Data Science Computing Project
Homework 2: Lyman-break Galaxies in R
Please review the background links we discussed in class at
This homework is a first step in our search for an undiscovered, gravitationally lensed, high-redshift Lyman-break galaxy. It requires you to search through 100 spectra for those that look like cB58, the target Lyman-break galaxy. Later in the semester, you will use distributed computing tools to extend your search to a much larger collection of spectra.
Over the course of this homework, you will • become familiar with our first computing tools, Linux and emacs, a powerful editor suitable for remote computing.
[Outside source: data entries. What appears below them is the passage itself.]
theorem exec_framesOk {s t : State} {i : Instr} (h : s.Operating) (hc : s.cmdReady = true) (ht : exec i s = .next t) :
    t.FramesOk := by
  cases exec_accepted h hc ht with
  | ends hr => exact framesOk_idle hr.frame hr.seq
  | launches ms hl hr hs hrun => exact (h.between_accept hc hl hr).launch_framesOk hs hrun
  | begins req hl hrun => exact (h.between_begin hc i req).launch_framesOk (initFrames_maySend _ _) hrun

/-- Settles O54: a frame is presented by an item, and an item's frame is of one of the two kinds. -/
theorem framesCarryTheShadow : Obligations.FramesCarryTheShadow := by
  intro s t hinv h ht
  cases hr : s.rstN with
  | false =>
    have hreset := (step_held_cases hr ht).1
    exact framesOk_idle hreset.frame hreset.seq
  | true =>
    have ho : s.Operating := operating_iff.mpr ⟨hr, hinv⟩
    cases step_cases hr ht with
    | waits hi => exact h
    | skips hi he => exact h.setInputs _
    | resets hi => exact framesOk_idle rfl rfl
    | @executes w p rest i _ hi hc hd hx =>
      have hp : { s.setInputs rest with pixIn := p }.Operating := ⟨hr, ho.lifeOk, ho.shadowOk, ho.flightOk, ho.chainOk⟩
      exact exec_framesOk hp hc hx
    | illegal hi hc hd =>
      obtain ⟨-, -, -, hf, -⟩ := ho.ports hc
      exact framesOk_idle ((raise_frame ..).trans hf) (raise_seq ..)
    | takes hi => exact ⟨h.frame, h.toCome⟩
    | @transports e rest u _ hi hu ht =>
      obtain ⟨hou, hfu⟩ := (h.setInputs rest).onTransport (ho.setInputs rest) hu
      exact hfu.settle hou ht

end Sys2Proof.Machine
end

section
/-! PROOFS. The shadow as a mirror of the chips (spec/45_chain_environment.md R179, 20_memory.md R63): that every act of
a command keeps it but for a failed transaction, and so every step in which none fails. -/

namespace Sys2Proof.Machine

/-! A frame that goes through -/

/-- A frame that fits the chain is for the chain's number of chips, as far as that is known. -/
theorem agrees_of_fits {h : Chain} {f : Frame} {n : Nat} (hf : f.length = 2 * n) (hfit : h.fits f = true) :
    h.agrees n = true := by
  cases hw : h.wired with
  | none => simp [Chain.agrees, hw]
  | some w =>
    have := (fits_iff hw f).mp hfit
    simp only [Chain.agrees, hw, Option.all_some, beq_iff_eq]
    omega

/-- The row registers are apart from one another, from NOP and from the control registers (00_scope.md R7). -/
structure RowsApart (t : RegTable) : Prop where
  conforming : t.conforming = true
  control : ∀ r g, r ≤ 7 → g ∈ controlRegs → t.addr (.digit r) ≠ t.addr g

/-- A state out of reset that meets the invariant, whose frames are what they should be and whose shadow mirrors the
chips. -/
structure State.Mirrors (s : State) : Prop where
  operating : s.Operating
  framesOk : s.FramesOk
  mirrored : s.Mirrored
  regs : RowsApart s.cfg.reg

/-- Between two frames: no frame is held, and each row is mirrored or still to be cleared. -/
structure State.MirrorsBetween (s : State) (i : Instr) (ms : List Micro) : Prop where
  between : s.Between i ms
  maySend : ∀ m ∈ ms, m.MaySend
  taken : s.taken = none
  rows : ∀ c r, c < s.chips → r ≤ 7 → s.rowMirrored c r ∨ .clearRow c r ∈ ms
  regs : RowsApart s.cfg.reg

/-- A frame for the wrong number of chips is a fault of the wiring; one for the right number gives the row it carries
its shadow byte and leaves every other row, so that each row is mirrored then, or still to be cleared. -/
theorem State.Mirrors.delivered {s : State} (h : s.Mirrors) (ha : s.awaitsDone = true) (cnt : BitVec 8) :
    (completeTaken true s).chain.miswired = true ∨
      ∃ i ms, { completeTaken true s with frame := none, cnt := cnt }.MirrorsBetween i ms := by
  obtain ⟨-, q, f, hflight, htaken⟩ := (operating_iff.mp h.operating).2.waiting ha
  have hchain := completeTaken_chain_some htaken true
  cases hfit : s.chain.fits f with
  | false => exact .inl (by rw [hchain, complete_of_not_fits hfit]; rfl)
  | true =>
    have hagrees := agrees_of_fits hflight.length hfit
    obtain ⟨i, ms, hb⟩ := h.operating.between ha true cnt
    have hq : s.seq = some ⟨i, ms⟩ := hb.seq
    refine .inr ⟨i, ms, hb, h.framesOk.maySend hq, rfl, fun c r hc hr => ?_, h.regs⟩
    have hc : c < s.chips := hc
    have hnop := digit_ne_nop h.regs.conforming hr
    -- what the frame leaves in the row's register
    have hreg : ∀ {chip reg d}, encodeFrame s.chips chip reg d = some f →
        (completeTaken true s).chain.reg c (s.cfg.reg.addr (.digit r)) =
          if c = chip ∧ s.cfg.reg.addr (.digit r) = reg then d else s.chain.reg c (s.cfg.reg.addr (.digit r)) :=
      fun hf => hchain ▸ latch_encodeFrame_reg hagrees hf hc hnop
    rcases h.mirrored.rows hflight.life c r hc hr with hrow | ⟨d, hd, -, hf⟩ | ⟨q', hq', hclear⟩
    · left
      obtain ⟨chip, reg, d, hf, hkind⟩ := h.framesOk.frame f hflight.frame
      by_cases hhit : c = chip ∧ s.cfg.reg.addr (.digit r) = s.cfg.reg.addr reg
      · obtain ⟨rfl, haddr⟩ := hhit
        rcases hkind with hcontrol | ⟨r', hr', rfl, hd⟩
        · exact absurd haddr (h.regs.control r reg hr hcontrol)
        · obtain rfl := (digit_eq_iff hr hr').mp haddr
          exact hd.trans (congrArg some ((hreg hf).trans (if_pos ⟨rfl, rfl⟩)).symm)
      · exact hrow.trans (congrArg some ((hreg hf).trans (if_neg hhit)).symm)
    · exact .inl (hd.trans (congrArg some ((hreg (hf.symm.trans hflight.frame)).trans (if_pos ⟨rfl, rfl⟩)).symm))
    · obtain rfl := Option.some.inj (hq'.symm.trans hq)
      exact .inr hclear

/-! The next frame -/

/-- The row of a write that clears. -/
theorem Micro.Writes.of_clearRow {s : State} {c r : Nat} {w : RowWrite} (h : (Micro.clearRow c r).Writes s w) :
    c = w.chip ∧ r = w.row := by
  rcases h with ⟨h, -⟩ | h | ⟨h, -⟩ | ⟨col, lit, v, h, -⟩ <;> cases h
  exact ⟨rfl, rfl⟩

/-- A row that is written is in flight, and each other row is as it was. -/
theorem State.MirrorsBetween.advance_mirrored {s t : State} {i : Instr} {ms : List Micro} (h : s.MirrorsBetween i ms)
    (ht : advance s = .next t) : t.Mirrored := by
  rcases h.between.advance_cases ht with ⟨rfl, rfl⟩ | ⟨m, ms', rfl, hitem⟩
  · exact ⟨.inl h.taken, fun _ c r hc hr => (h.rows c r hc hr).imp_right nofun⟩
  cases hitem with
  | @sends chip reg d f hf =>
    refine ⟨.inl h.taken, fun _ c r hc hr => (h.rows c r hc hr).imp_right fun hclear => .inr ?_⟩
    exact ⟨_, rfl, (List.mem_cons.mp hclear).resolve_left nofun⟩
  | @writes _ w f mem hw hc' hr' hf hmem =>
    refine ⟨.inl h.taken, fun _ c r hc hr => ?_⟩
    have hbyte := shadowByte_rowWrite (w := w) h.between.shadowOk hmem hc' hr'
      (t := { s with sh := some (mem.write w.index w.byte) }) rfl rfl
    by_cases hrow : c = w.chip ∧ r = w.row
    · obtain ⟨rfl, rfl⟩ := hrow
      exact .inr (.inl ⟨w.byte, (hbyte _).trans (if_pos rfl), rfl, hf.symm⟩)
    · have hindex : c * 8 + r ≠ w.index := fun he => hrow ((shadowIndex_inj hr hr').mp he)
      refine (h.rows c r hc hr).imp (fun hm => ((hbyte _).trans (if_neg hindex)).trans hm) fun hclear => .inr ?_
      refine ⟨_, rfl, (List.mem_cons.mp hclear).resolve_left ?_⟩
      rintro rfl
      exact hrow hw.of_clearRow

theorem State.MirrorsBetween.advance {s t : State} {i : Instr} {ms : List Micro} (h : s.MirrorsBetween i ms)
    (ht : Machine.advance s = .next t) : t.Mirrors :=
  ⟨of_eq_next h.between.advance ht, h.between.advance_framesOk h.maySend ht, h.advance_mirrored ht,
    (advance_cases ht).runsTo.cfg ▸ h.regs⟩

/-! The transport -/

/-- A command has just ended TRANSPORT_FAIL. -/
structure State.HasFailed (s : State) : Prop where
  busy : s.busy = false
  rspValid : s.rspValid = true
  lastStatus : s.lastStatus = .transportFail

theorem State.Mirrored.setInputs {s : State} (h : s.Mirrored) (es : List Input) : (s.setInputs es).Mirrored :=
  ⟨h.taken, h.rows⟩

theorem State.Mirrors.setInputs {s : State} (h : s.Mirrors) (es : List Input) : (s.setInputs es).Mirrors :=
  ⟨h.operating.setInputs es, h.framesOk.setInputs es, h.mirrored.setInputs es, h.regs⟩

/-- With no report to wait for, the transport holds no frame. -/
theorem State.Mirrored.taken_none {s : State} (h : s.Mirrored) (ha : s.awaitsDone = false) : s.taken = none :=
  h.taken.resolve_right fun ⟨ha', _⟩ => Bool.false_ne_true (ha.symm.trans ha')

/-- The taking of a frame keeps the mirror. -/
theorem State.Mirrors.onTxIssue_mirrored {s : State} (h : s.Mirrors) : (onTxIssue s).Mirrored := by
  refine ⟨?_, h.mirrored.rows⟩
  cases hv : s.txValid with
  | false =>
    have ha : (onTxIssue s).awaitsDone = s.awaitsDone := by simp [State.awaitsDone, hv]
    rw [ha]
    simpa [onTxIssue, hv] using h.mirrored.taken
  | true =>
    cases hb : s.busy with
    | false =>
      obtain ⟨-, -, hv'⟩ := (flightOk_idle hb).mp h.operating.flightOk
      exact absurd (hv.symm.trans hv') (by simp)
    | true =>
      obtain ⟨q, f, hi⟩ := (flightOk_busy hb).mp h.operating.flightOk
      exact .inr ⟨by simp [State.awaitsDone, hb, hi.frame], by simp [onTxIssue, hv]⟩

/-- A report that the LMDC does not wait for completes no frame. -/
theorem State.Mirrors.completeTaken_mirrored {s : State} (h : s.Mirrors) (ha : s.awaitsDone = false) (ok : Bool) :
    (completeTaken ok s).Mirrored := by
  refine ⟨.inl rfl, fun hl c r hc hr => ?_⟩
  have hchain := completeTaken_chain_none (h.mirrored.taken_none ha) ok
  refine (h.mirrored.rows hl c r hc hr).imp_left fun hm => ?_
  rw [State.rowMirrored, hchain]
  exact hm

/-- An act of the transport keeps the mirror, or it is the failure of a transaction or one for another number of
chips. -/
theorem State.Mirrors.onTransport {s t : State} {e : TxEvent} (h : s.Mirrors) (ht : onTransport e s = .next t) :
    t.chain.miswired = true ∨ t.Mirrors ∨ t.HasFailed ∧ e = .done false := by
  obtain ⟨ho, hf⟩ := h.framesOk.onTransport h.operating ht
  have hregs : RowsApart t.cfg.reg := (onTransport_runsTo ht).cfg ▸ h.regs
  cases onTransport_cases ht with
  | issue => exact .inr (.inl ⟨ho, hf, h.onTxIssue_mirrored, hregs⟩)
  | stray ok ha => exact .inr (.inl ⟨ho, hf, h.completeTaken_mirrored ha ok, hregs⟩)
  | fails ha => exact .inr (.inr ⟨⟨raise_busy .., raise_rspValid .., raise_lastStatus ..⟩, rfl⟩)
  | goesOn ha hadv =>
    rcases h.delivered ha (s.cnt + 1#8) with hmis | ⟨i, ms, hb⟩
    · exact .inl (hadv.runsTo.chain.miswired hmis)
    · exact .inr (.inl (hb.advance ((onTransport_done_succeeded ha).symm.trans ht)))

/-- Running on uses up a first part of the inputs, and does with it alone what it does with all. -/
theorem settle_uses {es : List Input} {s t : State} (h : settle es s = .next t) :
    ∃ used, es = used ++ t.inputs ∧ settle used s = .next (t.setInputs []) := by
  have stops {s : State} {fs : List Input} (h : (.next (s.setInputs fs) : Result) = .next t) :
      ∃ used, fs = used ++ t.inputs ∧ settle used s = .next (t.setInputs []) :=
    Host.Outcome.next.inj h ▸ ⟨[], rfl, rfl⟩
  induction es generalizing s with
  | nil => exact stops h
  | cons e es ih =>
    cases e with
    | tx e =>
      cases hb : s.busy with
      | false => exact stops (settle_idle hb _ ▸ h)
      | true =>
        rw [settle_tx hb, onTransport_inputs] at h
        obtain ⟨v, hv, h⟩ := andThen_eq_next h
        obtain ⟨u, hu, hv⟩ := andThen_eq_next hv
        obtain rfl := Host.Outcome.next.inj hv
        rw [settle_inputs] at h
        obtain ⟨used, hused, hrun⟩ := ih h
        refine ⟨.tx e :: used, congrArg _ hused, ?_⟩
        rw [settle_tx hb, onTransport_inputs, hu, withInputs_next, andThen_next, settle_inputs, hrun]
    | rst l => exact stops h
    | command w p => exact stops h
    | takeResponse => exact stops h

/-- No transaction fails as the inputs `es` are used up to those left in `t`: they hold no failed completion, or no
command ends TRANSPORT_FAIL. -/
def State.NoFailure (es : List Input) (t : State) : Prop :=
  ∀ used, es = used ++ t.inputs → .tx (.done false) ∈ used → ¬ (t.rspValid = true ∧ t.lastStatus = .transportFail)

/-- Running on without a failure keeps the mirror. -/
theorem State.Mirrors.settle_mirrored {s t : State} {es : List Input} (h : s.Mirrors) (ht : settle es s = .next t)
    (hw : t.chain.miswired = false) (hn : State.NoFailure es t) : t.Mirrored := by
  obtain ⟨used, hused, hrun⟩ := settle_uses ht
  have hkept := settle_keeps (es := used)
    (P := fun u => u.chain.miswired = true ∨ u.Mirrors ∨ u.HasFailed ∧ .tx (.done false) ∈ used)
    (fun fs u hu => hu.imp_right (.imp (·.setInputs fs) fun ⟨⟨hb, hv, hs⟩, hm⟩ => ⟨⟨hb, hv, hs⟩, hm⟩))
    (fun e u v he hb hu hv => by
      rcases hu with hmis | hm | ⟨hfail, -⟩
      · exact .inl ((onTransport_runsTo hv).chain.miswired hmis)
      · exact (hm.onTransport hv).imp_right (.imp_right fun ⟨hfail, hdone⟩ => ⟨hfail, hdone ▸ he⟩)
      · exact absurd hb (by simp [hfail.busy]))
    (.inr (.inl h)) hrun
  rcases hkept with hmis | hm | ⟨hfail, hmem⟩
  · exact absurd (hw.symm.trans hmis) Bool.false_ne_true
  · exact hm.mirrored.setInputs t.inputs
  · exact absurd ⟨hfail.rspValid, hfail.lastStatus⟩ (hn used hused hmem)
If you are tempted to solve this homework without these tools, note that we will need them soon when we do remote large-scale computing, so please take this opportunity to learn them. • practice creating, selecting and applying statistical methods to a research problem for which there isn’t a known right answer and for which trial-and-error is required. This is preparation for the project phase of the course in which students do original work. • become familiar with the Lyman-break galaxy data from the Sloan Digital Sky Survey (SDSS), in which we will do a large search later, doing a small-scale search in this homework.
Overview
Here are high-level instructions. Details are in the sections below.
- Our high-level goal is to find 3 SDSS spectra closest to cB58 by a distance measure of your choice. We will work together to develop measures.
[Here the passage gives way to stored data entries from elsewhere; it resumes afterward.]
-- ==== Sys2Proof/Machine/DirBase.lean ====
section
/-!
DEFINITION. The Adapter Directory's entries, cache lines, images and their records (R152 to R159, R165).
-/

namespace Sys2Proof.Machine

def State.entry (s : State) (i : Nat) : DirEntry := tabGet {} s.dir.entries i

def State.modEntry (s : State) (i : Nat) (f : DirEntry → DirEntry) : State :=
  { s with dir := { s.dir with entries := tabMod {} s.dir.entries i f } }

/-- An index lies in a partition's range; every index is valid in whole-device mode (R159). -/
def State.didxOk (s : State) (p i : Nat) : Bool :=
  decide (i < 524288) && (!s.mode.cur.four || decide (i / 131072 = p))

/-- Indices of a partition. -/
def State.inRange (s : State) (p i : Nat) : Bool := !s.mode.cur.four || decide (i / 131072 = p)

/-- Rank code of a layer group (R158). -/
def DirEntry.rankCode (e : DirEntry) (g : Nat) : Nat := bits e.ranks.toNat (3 * g + 2) (3 * g)

/-- An entry has a published image that a reference may use (R165). -/
def DirEntry.published (e : DirEntry) : Bool :=
  e.st = .resident || e.st = .pinned || (e.st = .training && e.pub)

/-! ### Cache lines (R159) -/

/-- First line number and number of lines that an index may use. -/
def State.linesFor (s : State) (i : Nat) : Nat × Nat :=
  if s.mode.cur.four then (4096 * (i / 131072), 4096) else (0, 16384)

/-- The lowest free line, if one is free. -/
def freeLine (l : List Line) (lo n : Nat) : Option Nat :=
  let usedN := (l.filter fun e => decide (lo ≤ e.num) && decide (e.num < lo + n)).length
  if n ≤ usedN then none
  else (List.range (usedN + 1)).findSome? fun i => if l.any (·.num = lo + i) then none else some (lo + i)

/-- The least recently used line that holds an unreferenced and unpinned entry. -/
def State.victim (s : State) (lo n : Nat) : Option Line :=
  let c := s.dir.lines.filter fun e =>
    decide (lo ≤ e.num) && decide (e.num < lo + n) && (s.entry e.didx).refcnt == 0 && (s.entry e.didx).st != .pinned
  match c with
  | [] => none
  | x :: xs => some (xs.foldl (fun a b => if b.used < a.used then b else a) x)

/-- The walker reads the entry from HBM: it has no line, and a granule that holds it is uncorrectable (R159, R321). -/
def State.walkFails (s : State) (i : Nat) : Bool :=
  s.dir.lines.all (·.didx ≠ i) && s.hbmBad (s.dirBase + 32 * i) 32

/-- The walk that failed: the event is logged (R321). -/
def State.noteWalk (s : State) (i : Nat) : State := s.noteReads [(s.dirBase + 32 * i, 32)]

/-- Line that holds an entry. -/
def State.lineOf (s : State) (i : Nat) : Option Nat := (s.dir.lines.find? (·.didx = i)).map (·.num)

/-- Bring an entry into the cache, evicting the least recently used line if it must; none where every usable line is
referenced or pinned (R159). A line that is evicted writes REFCNT back; an entry that had no line is read from HBM, which
counts what that corrects (R319). -/
def State.takeLine (s : State) (i : Nat) : Option State :=
  let d := s.dir
  let stamp (l : List Line) (num : Nat) : State :=
    { (if d.lines.any (·.didx = i) then s else s.noteCorrected [(s.dirBase + 32 * i, 32)]) with
      dir := { d with lines := ⟨num, i, d.clock⟩ :: l, clock := d.clock + 1 } }
  match d.lines.find? (·.didx = i) with
  | some e => some (stamp (d.lines.filter (·.didx ≠ i)) e.num)
  | none =>
    let (lo, n) := s.linesFor i
    match freeLine d.lines lo n with
    | some num => some (stamp d.lines num)
    | none =>
      match s.victim lo n with
      | none => none
      | some v =>
        some ((stamp (d.lines.filter (·.num ≠ v.num)) v.num).modEntry v.didx fun e => { e with refMem := e.refcnt })

/-! ### Images (R155) -/

/-- A record of an image: its HBM offset and header fields. -/
structure Rec where
  off : Nat
  dIn : Nat
  dOut : Nat
  rank : Nat
  acode : Nat
  bcode : Nat
  point : BitVec 8
  codeA : Nat
deriving DecidableEq, Repr

/-- What reading the record of a layer and group reads: its group-table entry, then its header. -/
def State.recReads (s : State) (img layer group : Nat) : List (Nat × Nat) :=
  let o := bits (s.hbmNat (img + 8 * (8 * layer + group)) 8) 39 0
  (img + 8 * (8 * layer + group), 8) :: (if o = 0 then [] else [(img + o, 16)])

/-- Record of a layer and group in the image at HBM offset `img`; none for a zero offset. -/
def State.imageRec (s : State) (img layer group : Nat) : Option Rec :=
  let o := bits (s.hbmNat (img + 8 * (8 * layer + group)) 8) 39 0
  if o = 0 then none else
  let h := s.hbmNat (img + o) 16
  some ⟨img + o, bits h 31 0, bits h 63 32, bits h 66 64, bits h 75 72, bits h 83 80, BitVec.ofNat 8 (bits h 95 88),
    bits h 99 96⟩

def ceilDiv (a b : Nat) : Nat := (a + b - 1) / b

def Rec.r (k : Rec) : Nat := rankOf k.rank

/-- Offset of A row j. -/
def Rec.aRow (k : Rec) (j : Nat) : Nat := k.off + 16 + j * k.r

/-- Offset of the exponent of channel c. -/
def Rec.ebOff (k : Rec) (c : Nat) : Nat := k.off + 16 + ceilDiv k.dIn 128 * 128 * k.r + c

/-- Offset of the B codes of channel c. -/
def Rec.bRow (k : Rec) (c : Nat) : Nat :=
  k.off + 16 + ceilDiv k.dIn 128 * 128 * k.r + ceilDiv k.dOut 64 * 64 + c * k.r

/-- Bytes of the record. -/
def Rec.size (k : Rec) : Nat := 16 + ceilDiv k.dIn 128 * 128 * k.r + ceilDiv k.dOut 64 * 64 * (1 + k.r)

end Sys2Proof.Machine
end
- When we show our best spectra to Christy (the astronomer), here are some ways she will decide whether it is a Lyman-break galaxy. Look at which shows the lownoise target spectrum of cB58 in red and the SDSS noisy spectrum of the same cB58 in blue. Note the presense of: • the Lyman-alpha absorption trough, around index 800 • the Lyman-alpha emission peak just right of the trough, around 900 • metal abosorption lines right of the peak, in red (and blue) from about 950 to 2600
- We will consider integer redshifts (shift 0, shift 1, shift 2, ...) of wavelengths in attempting to match cB58.
- For each of the 3 closest spectra, make a graph showing that spectrum aligned with cB58. If graphing only one spectrum, we would use x=wavelength, y=flux. However, in light of red shifting and the need to graph two aligned spectra at a time, we can abandon wavelength and instead use x = shifted wavelength, or, more simply, just x = index (that is, 1 to the length of the flux vector). Each of your graphs should show the alignment, or lack of alignment, as well as exampleMatch.pdf shows its alignment. Different graph designs are ok if they make deciding “Is this a nice alignment?” easy.
- Report on what you tried, what worked, and what didn’t.
Lyman-breaks data: Details
Here are detailed instructions. Please make sure you have read and understood the links at the beginning of this handout before proceeding. First, we need to get the data.
- Login to one of our Linux computers and use emacs to create a new directory, ~/Desktop/2.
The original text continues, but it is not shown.